Katrina is a cleaner at Jonna’s house who is unhappy that she has to clean someone else’s houses because her friend Asger has gone bankrupt and is now hiding from creditors, and to raise self-esteem beats her.
Asger is a friend of Katrina, unhappy because his dream of his own cafe collapsed, there is no money, I do not want to work, and debt collectors are on their heels, threatening to cut off their fingers.
As a result, Runge got a kind of society of alcoholics anonymous, only instead of alcoholics here unhappy people who turned their state of mind into a kind of bad habit. Like ponies, they each walk in their own circle with blinders in their eyes, afraid to break the bonds that bind them until, one day, their fates cross. And then a miracle happens, imperceptible at once, but rooting happiness in the soul of most of them. This feeling slowly grows and grows somewhere deep, and only a strong blow can cut through the crust covering their wounded souls and release it out. Moreover, the blow in this case is not always a figurative concept: one of the heroes will be brutally beaten, someone will recoup on the furniture that turned up under the arm, and someone will be struck by the truth that has been revealed.
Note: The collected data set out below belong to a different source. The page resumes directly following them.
/-- What the derivation of an owner comes to (R28). -/
theorem deriveOne_course {x : State} {o : Owner} (ho : WellFormed.owner o = true)
    (hgo : ∀ b, o = .branch b → 0 < (x.startHeld o).holds ∨ (x.tables.branch b).activated = true) :
    (x.anyValveFault o = true → ((x.deriveOne o).owner o).mode = .failed)
    ∧ (x.anyValveFault o = false → 0 < (x.startHeld o).holds →
        ((x.deriveOne o).owner o).mode = if x.bothAt o .closed = true then .isolated else .isolating)
    ∧ (∀ q out, q = x.sched.queue.filter (fun e => !((x.owner o).mode == .inactive && e.isMaintenanceOf o)) →
        (0 < (x.startHeld o).holds ∧ out = .isolate)
          ∨ ((x.startHeld o).holds = 0 ∧ (∃ b, o = .branch b ∧ x.pathOpen b = false) ∧ out = .suspend)
          ∨ ((x.startHeld o).holds = 0 ∧ (∀ b, o = .branch b → x.pathOpen b = true) ∧ out = .restore) →
        x.anyValveFault o = false → x.Begins (x.deriveOne o) o out q)
    ∧ (x.anyValveFault o = false → (x.startHeld o).holds = 0 →
      (∀ b, o = .branch b → x.pathOpen b = false → ((x.deriveOne o).owner o).mode = .suspended)
      ∧ ((∀ b, o = .branch b → x.pathOpen b = true) →
          ((x.deriveOne o).owner o).mode = if x.bothAt o .opened = true then OwnerMode.endMode o .restoring else .restoring)) := by
  have hstir := courseStart_stir o x
  have hqueue := courseStart_queue ho x
  have hfault := courseStart_faulty o x
  have hclosing : ∀ v w d, (x.courseStart o).sequence o .isolating = (v, w, d) → ∀ fail, d.target fail = .closed := fun v w d h fail => by
    cases h; rfl
  have hopening : ∀ v w d, (x.courseStart o).sequence o .restoring = (v, w, d) → ∀ fail, d.target fail = .opened := fun v w d h fail => by
    cases h; rfl
  refine ⟨fun hf => deriveOne_faulty ho hgo hf, fun hf hh => ?_, fun q out hq hout hf => ?_, fun hf hh => ⟨fun b hb hp => ?_, fun hp => ?_⟩⟩
  · rw [deriveOne_held ho hgo hf hh, courseOf_mode ho rfl (fun _ => rfl) (hfault.trans hf), courseStart_bothAt]
    rfl
  · subst hq
    rw [← hqueue]
    rcases hout with ⟨hh, rfl⟩ | ⟨hh, ⟨b, hb, hp⟩, rfl⟩ | ⟨hh, hp, rfl⟩
    · rw [deriveOne_held ho hgo hf hh]
      exact courseOf_begins (out := .isolate) ho nofun hstir.valves hstir.clock hstir.tables hclosing
    · rw [deriveOne_suspended ho hgo hf hh hb hp]
      refine ⟨fun _ => ?_, fun m v w d p r hm => absurd rfl (course_of_mem hm).2⟩
      rw [restOwner_owner ho, restOwner_queue]
      exact ⟨rfl, rfl, rfl, rfl⟩
    · rw [deriveOne_restores ho hgo hf hh hp]
      exact courseOf_begins (out := .restore) ho nofun hstir.valves hstir.clock hstir.tables hopening
  · rw [deriveOne_suspended ho hgo hf hh hb hp, restOwner_owner ho]
  · rw [deriveOne_restores ho hgo hf hh hp, courseOf_mode ho rfl (fun _ => rfl) (hfault.trans hf), courseStart_bothAt]

/-! ## NO_VALVES (R15) -/

/-- An owner with no step, in NO_VALVES. -/
def State.loseValves (o : Owner) (s : State) : State :=
  (s.withdraw (MoveEntry.isOf o)).setOwner o
    { (s.withdraw (MoveEntry.isOf o)).owner o with mode := .noValves, step := none, phase := none, needed := false, settled := true }

theorem checkNoValves_eq {o : Owner} (hb : ∀ b, o ≠ .branch b) (s : State) : s.checkNoValves o =
    if s.tables.hasValves o = true then (if (s.owner o).mode = .noValves ∧ s.valvesKnown o = true then s.ownerOp o fun w => w.deriveOne o else s)
    else if (s.owner o).mode = .noValves then s else s.ownerOp o (State.loseValves o) := by
  have hknown : ((decide ((s.owner o).mode = .noValves) && s.valvesKnown o) = true) = ((s.owner o).mode = .noValves ∧ s.valvesKnown o = true) := by
    simp
  unfold State.checkNoValves
  cases o with
  | branch b => exact absurd rfl (hb b)
  | segment g => simp only [hknown]; rfl
  | main => simp only [hknown]; rfl

theorem loseValves_leaves {o : Owner} (ho : WellFormed.owner o = true) (s : State) :
    ((s.loseValves o).owner o).mode = .noValves ∧ ((s.loseValves o).owner o).step = none ∧ ((s.loseValves o).owner o).phase = none
      ∧ ((s.loseValves o).owner o).holds = (s.owner o).holds ∧ ((s.loseValves o).owner o).hostHold = (s.owner o).hostHold
      ∧ (s.loseValves o).sched.queue = s.sched.queue.filter fun e => !e.isOf o := by
  have hown : (s.withdraw (MoveEntry.isOf o)).owner o = s.owner o := by rw [State.owner_eq, State.withdraw_eq]; rfl
  rw [State.loseValves, setOwner_self ho, setOwner_sched, hown, State.withdraw_eq]
  exact ⟨rfl, rfl, rfl, rfl, rfl, rfl⟩

/-- What an owner that loses its valves keeps and loses. -/
theorem checkNoValves_leaves {x : State} {o : Owner} (ho : WellFormed.owner o = true) (hb : ∀ b, o ≠ .branch b) :
    (x.tables.hasValves o = true → (x.owner o).mode = .noValves → x.valvesKnown o = true → x.checkNoValves o = x.ownerOp o fun w => w.deriveOne o)
    ∧ (x.tables.hasValves o = true → (x.owner o).mode ≠ .noValves ∨ x.valvesKnown o = false → x.checkNoValves o = x)
    ∧ (x.tables.hasValves o = false → (x.owner o).mode = .noValves → x.checkNoValves o = x)
    ∧ (x.tables.hasValves o = false → (x.owner o).mode ≠ .noValves → ((x.checkNoValves o).owner o).mode = .noValves
        ∧ ((x.checkNoValves o).owner o).step = none ∧ ((x.checkNoValves o).owner o).phase = none
        ∧ ((x.checkNoValves o).owner o).holds = (x.owner o).holds ∧ ((x.checkNoValves o).owner o).hostHold = (x.owner o).hostHold
        ∧ (x.checkNoValves o).valves = x.valves ∧ ∀ e ∈ (x.checkNoValves o).sched.queue, e.isOf o = false) := by
  have hvalves := (Stir.checkNoValves o x).valves
  rw [checkNoValves_eq hb] at hvalves ⊢
  refine ⟨fun hv hn hk => ?_, fun hv h => ?_, fun hv hn => ?_, fun hv hn => ?_⟩
  · rw [if_pos hv, if_pos ⟨hn, hk⟩]
  · rw [if_pos hv, if_neg fun ⟨hn, hk⟩ => h.elim (fun h => h hn) fun h => absurd (hk.symm.trans h) nofun]
  · rw [if_neg (by rw [hv]; nofun), if_pos hn]
  · rw [if_neg (by rw [hv]; nofun), if_neg hn] at hvalves ⊢
    obtain ⟨hown, hqueue⟩ := ownerOp_kept (s := x) ho (State.loseValves o)
    obtain ⟨hmode, hstep, hphase, hholds, hhost, hq⟩ := loseValves_leaves ho x
    rw [hown]
    refine ⟨hmode, hstep, hphase, hholds, hhost, hvalves, fun e he => ?_⟩
    by_contra hi
    rw [Bool.not_eq_false] at hi
    have hmem := hqueue e he hi
    rw [hq, List.mem_filter, hi] at hmem
    exact absurd hmem.2 nofun

end Sys2Proof.Machine
end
This film is the final in the so-called "liberation trilogy". Bjorn Ruge, before that there were “If I Look Back” (2003) and “Mouth in the Mouth” (2005), and in each of the films the characters were given the opportunity to break the artificially erected walls around them and free themselves to feel the taste for life again. Obviously, the title of the movie "Happy End" suggests that only now they have learned it.